Exercise description:
Report each line from the data below that holds the word "enabledAnywhere".
[Opening Data for processing section]
/-- R237, R238, R241 to R243. -/
def Obligations.QuadsAndTraining : Prop :=
  (∀ j < 4, laneOwner 0 j = (0, j) ∧ laneOwner 1 j = (if j < 2 then (0, j) else (2, j - 2)) ∧ laneOwner 2 j = (j, 0) ∧
    laneOwner 3 j = if j < 2 then (0, j) else (j, 0)) ∧
  (∀ (q : Fin 32) (v : Word) (s : State), s.Reaches (Reg.PRT_QUAD_MODE q) →
    let mode := s.fget (Reg.PRT_QUAD_MODE q) Bit.PRT_QUAD_MODE_MODE
    (v.toNat % 4 = mode → Completes (.prtQuadModeWrite q v) s fun t =>
      t.fget (Reg.PRT_QUAD_MODE q) Bit.PRT_QUAD_MODE_MODE = mode ∧ t.ports = s.ports ∧ Only s t [Reg.PRT_QUAD_MODE q]) ∧
    (∀ k < 4, v.toNat % 4 ≠ mode → s.enabledAnywhere (4 * q + k) = true → Completes (.prtQuadModeWrite q v) s fun t =>
      t.fget (Reg.PRT_QUAD_MODE q) Bit.PRT_QUAD_MODE_MODE = mode ∧ t.fbit (Reg.PRT_QUAD_MODE q) Bit.PRT_QUAD_MODE_REFUSED = true ∧
      t.ports = s.ports ∧ Only s t [Reg.PRT_QUAD_MODE q]) ∧
    (v.toNat % 4 ≠ mode → (∀ k < 4, s.enabledAnywhere (4 * q + k) = false) → Completes (.prtQuadModeWrite q v) s fun t =>
      t.fget (Reg.PRT_QUAD_MODE q) Bit.PRT_QUAD_MODE_MODE = v.toNat % 4 ∧
      (∀ k < 4, t.portState (4 * q + k) = if s.fbit (Reg.PRT_HPD (4 * q + k)) Bit.PRT_HPD_CONNECTED then 1 else 0) ∧
      Only s t (Reg.PRT_QUAD_MODE q :: (List.range 4).map fun k => Reg.PRT_LINK_STATUS (4 * q + k)))) ∧
  (∀ (w : FnId) (n : HeadId) (v : Word) (s : State), s.headReach w n = true → s.Reaches (Reg.PRT_LINK_CTL n) →
    v.getLsbD 7 = false →
    let rate := if v.toNat % 8 = 7 then 6 else v.toNat % 8
    let policy := if v.toNat / 16 % 4 = 3 then 0 else v.toNat / 16 % 4
    let same := rate = s.fget (Reg.PRT_LINK_CTL n) Bit.PRT_LINK_CTL_MAX_RATE ∧ policy = s.policy n
    (s.enabledAnywhere n = false ∨ same → Completes (.prtLinkCtlWrite w n v) s fun t =>
      t.fget (Reg.PRT_LINK_CTL n) Bit.PRT_LINK_CTL_MAX_RATE = rate ∧ t.policy n = policy ∧
      t.fbit (Reg.PRT_LINK_CTL n) Bit.PRT_LINK_CTL_AUTO_RETRY = v.getLsbD 6 ∧ t.ports = s.ports ∧ Only s t [Reg.PRT_LINK_CTL n]) ∧
    (s.enabledAnywhere n = true → ¬ same → Completes (.prtLinkCtlWrite w n v) s fun t =>
      t.fget (Reg.PRT_LINK_CTL n) Bit.PRT_LINK_CTL_MAX_RATE = s.fget (Reg.PRT_LINK_CTL n) Bit.PRT_LINK_CTL_MAX_RATE ∧
      t.policy n = s.policy n ∧ t.fbit (Reg.PRT_LINK_CTL n) Bit.PRT_LINK_CTL_AUTO_RETRY = v.getLsbD 6 ∧
      t.fbit (Reg.PRT_LINK_STATUS n) Bit.PRT_LINK_STATUS_CTL_REFUSED = true ∧ t.portState n = s.portState n ∧
      t.ports = s.ports ∧ Only s t [Reg.PRT_LINK_CTL n, Reg.PRT_LINK_STATUS n])) ∧
  (∀ (w : FnId) (n : HeadId) (s : State), s.headReach w n = true → s.Reaches (Reg.PRT_LINK_CTL n) →
    s.policy n < 2 → s.fget (Reg.PRT_LINK_CTL n) Bit.PRT_LINK_CTL_MAX_RATE < 7 →
    (s.portState n ≠ 0 → s.portState n ≠ 2 → Completes (.retrain w n) s fun t => t.portState n = 2 ∧
      (t.port n).wanted = true ∧ (t.port n).retries = 0 ∧ Only s t [Reg.PRT_LINK_STATUS n]) ∧
    (s.portState n = 2 → Completes (.retrain w n) s fun t => t.ports = s.ports ∧ Only s t [])) ∧
  (∀ (n : HeadId) (rates : BitVec 7) (lanes : Fin 3) (lttprs : Fin 9) (s : State), s.portState n = 2 →
    (s.port n).wanted = true → (s.port n).attempts = [] → (s.port n).aux ≠ 1 → (s.port n).dropping = false →
    let list := s.attemptList n rates.toNat (2 ^ lanes.val)
    (s.policy n = 1 → s.headLanes n ≠ 0 → list = [(s.fget (Reg.PRT_LINK_CTL n) Bit.PRT_LINK_CTL_MAX_RATE, s.headLanes n)]) ∧
    (s.policy n ≠ 1 → ∀ a ∈ list, a.1 ≤ s.fget (Reg.PRT_LINK_CTL n) Bit.PRT_LINK_CTL_MAX_RATE ∧ rates.getLsbD a.1 = true ∧
      a.2 ≤ s.headLanes n ∧ a.2 ≤ 2 ^ lanes.val ∧
      (hdf s.active n Hd.HEAD_EN = 1 → s.streamFits s.active n a.2 a.1 = true)) ∧
    (list ≠ [] → Completes (.trainingAttemptStart n rates lanes lttprs) s fun t =>
      (t.port n).running = true ∧ (t.port n).attempts = list ∧ t.portState n = 2 ∧
      t.fget (Reg.PRT_LINK_STATUS n) Bit.PRT_LINK_STATUS_LTTPRS = lttprs.val ∧ Only s t [Reg.PRT_LINK_STATUS n]) ∧
    (list = [] → s.islandOn (62 + n / 16) = true → Completes (.trainingAttemptStart n rates lanes lttprs) s fun t =>
      t.portState n = 3 ∧ t.fbit (Reg.PRT_LINK_STATUS n) Bit.PRT_LINK_STATUS_TRAIN_FAILED = true ∧ PortEvent s t n 4 0 ∧
      Only s t [Reg.PRT_LINK_STATUS n])) ∧
  (∀ (n : HeadId) (rate lanes : Nat) (rest : List (Nat × Nat)) (s : State), s.portState n = 2 → (s.port n).running = true →
    (s.port n).attempts = (rate, lanes) :: rest → rate < 7 → s.islandOn (62 + n / 16) = true →
    let fails := s.fget (Reg.PRT_LINK_STATUS n) Bit.PRT_LINK_STATUS_FAIL_COUNT
    let trains := s.fget (Reg.PRT_LINK_STATUS n) Bit.PRT_LINK_STATUS_TRAIN_COUNT
    ((s.port n).dropping = false → (s.port n).irqSeen = false → Completes (.trainingAttemptEnd n true) s fun t =>
      t.portState n = 4 ∧ t.fget (Reg.PRT_LINK_STATUS n) Bit.PRT_LINK_STATUS_RATE = rate ∧
      t.fget (Reg.PRT_LINK_STATUS n) Bit.PRT_LINK_STATUS_LANES = (if lanes = 4 then 2 else if lanes = 2 then 1 else 0) ∧
      t.fget (Reg.PRT_LINK_STATUS n) Bit.PRT_LINK_STATUS_TRAIN_COUNT = min (trains + 1) 255 ∧ PortEvent s t n 3 0 ∧
      Only s t [Reg.PRT_LINK_STATUS n, Reg.PRT_LANE n]) ∧
    ((s.port n).dropping = false → (s.port n).irqSeen = false → rest ≠ [] → Completes (.trainingAttemptEnd n false) s fun t =>
      t.portState n = 2 ∧ (t.port n).attempts = rest ∧ (t.port n).wanted = true ∧
      t.fget (Reg.PRT_LINK_STATUS n) Bit.PRT_LINK_STATUS_FAIL_COUNT = min (fails + 1) 255 ∧ Only s t [Reg.PRT_LINK_STATUS n]) ∧
    ((s.port n).dropping = false → (s.port n).irqSeen = false → rest = [] → Completes (.trainingAttemptEnd n false) s fun t =>
      t.portState n = 3 ∧ t.fbit (Reg.PRT_LINK_STATUS n) Bit.PRT_LINK_STATUS_TRAIN_FAILED = true ∧ PortEvent s t n 4 0 ∧
      t.fget (Reg.PRT_LINK_STATUS n) Bit.PRT_LINK_STATUS_FAIL_COUNT = min (fails + 1) 255 ∧ Only s t [Reg.PRT_LINK_STATUS n]) ∧
    (∀ ok, (s.port n).dropping = true → Completes (.trainingAttemptEnd n ok) s fun t => t.portState n = 0 ∧
      t.fget (Reg.PRT_LINK_STATUS n) Bit.PRT_LINK_STATUS_FAIL_COUNT = fails ∧ Only s t [Reg.PRT_LINK_STATUS n])) ∧
  (∀ (n : HeadId) (s : State), s.portState n = 3 →
    ((s.port n).retries < 8 → s.fbit (Reg.PRT_LINK_CTL n) Bit.PRT_LINK_CTL_AUTO_RETRY = true → s.policy n ≠ 2 →
      (s.port n).failAt + 1000000000 ≤ s.now → Completes (.trainRetryTimer n) s fun t => t.portState n = 2 ∧
        (t.port n).wanted = true ∧ (t.port n).retries = (s.port n).retries + 1 ∧ Only s t [Reg.PRT_LINK_STATUS n]) ∧
    (8 ≤ (s.port n).retries ∨ s.fbit (Reg.PRT_LINK_CTL n) Bit.PRT_LINK_CTL_AUTO_RETRY = false ∨ s.policy n = 2 ∨
        s.now < (s.port n).failAt + 1000000000 →
      exec (.trainRetryTimer n) s = .next s)) ∧
  (∀ (w : FnId) (n : HeadId) (v : Word) (s : State), s.headReach w n = true → s.Reaches (Reg.PRT_MAN_CTL n) →
    let rate := v.toNat % 8
    let lanes := min (v.toNat / 8 % 4) (laneCode (s.headLanes n))
    let pattern := v.toNat / 256 % 16
    (s.policy n ≠ 2 → exec (.prtManCtlWrite w n v) s = .next s) ∧
    (s.policy n = 2 → s.portState n ≠ 0 → Completes (.prtManCtlWrite w n v) s fun t =>
      t.rd (Reg.PRT_MAN_CTL n) = rate + 8 * lanes + 256 * min pattern 9 + 2 ^ 16 * (v.toNat / 2 ^ 16) ∧
      (9 ≤ pattern → t.portState n = 1) ∧ (1 ≤ pattern → pattern < 9 → t.portState n = 2) ∧
      (pattern = 0 → s.fget (Reg.PRT_LINK_STATUS n) Bit.PRT_LINK_STATUS_RATE ≠ rate → t.portState n = 4 ∧
        t.fget (Reg.PRT_LINK_STATUS n) Bit.PRT_LINK_STATUS_RATE = rate ∧
        t.fget (Reg.PRT_LINK_STATUS n) Bit.PRT_LINK_STATUS_LANES = lanes) ∧
      Only s t [Reg.PRT_MAN_CTL n, Reg.PRT_LINK_STATUS n]) ∧
    (s.policy n = 2 → s.portState n = 0 → Completes (.prtManCtlWrite w n v) s fun t =>
      t.rd (Reg.PRT_MAN_CTL n) = rate + 8 * lanes + 256 * min pattern 9 + 2 ^ 16 * (v.toNat / 2 ^ 16) ∧
      Only s t [Reg.PRT_MAN_CTL n]))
[Closing Data for processing section]
Answer to this exercise:
    (∀ k < 4, v.toNat % 4 ≠ mode → s.enabledAnywhere (4 * q + k) = true → Completes (.prtQuadModeWrite q v) s fun t =>
    (v.toNat % 4 ≠ mode → (∀ k < 4, s.enabledAnywhere (4 * q + k) = false) → Completes (.prtQuadModeWrite q v) s fun t =>
    (s.enabledAnywhere n = false ∨ same → Completes (.prtLinkCtlWrite w n v) s fun t =>
    (s.enabledAnywhere n = true → ¬ same → Completes (.prtLinkCtlWrite w n v) s fun t =>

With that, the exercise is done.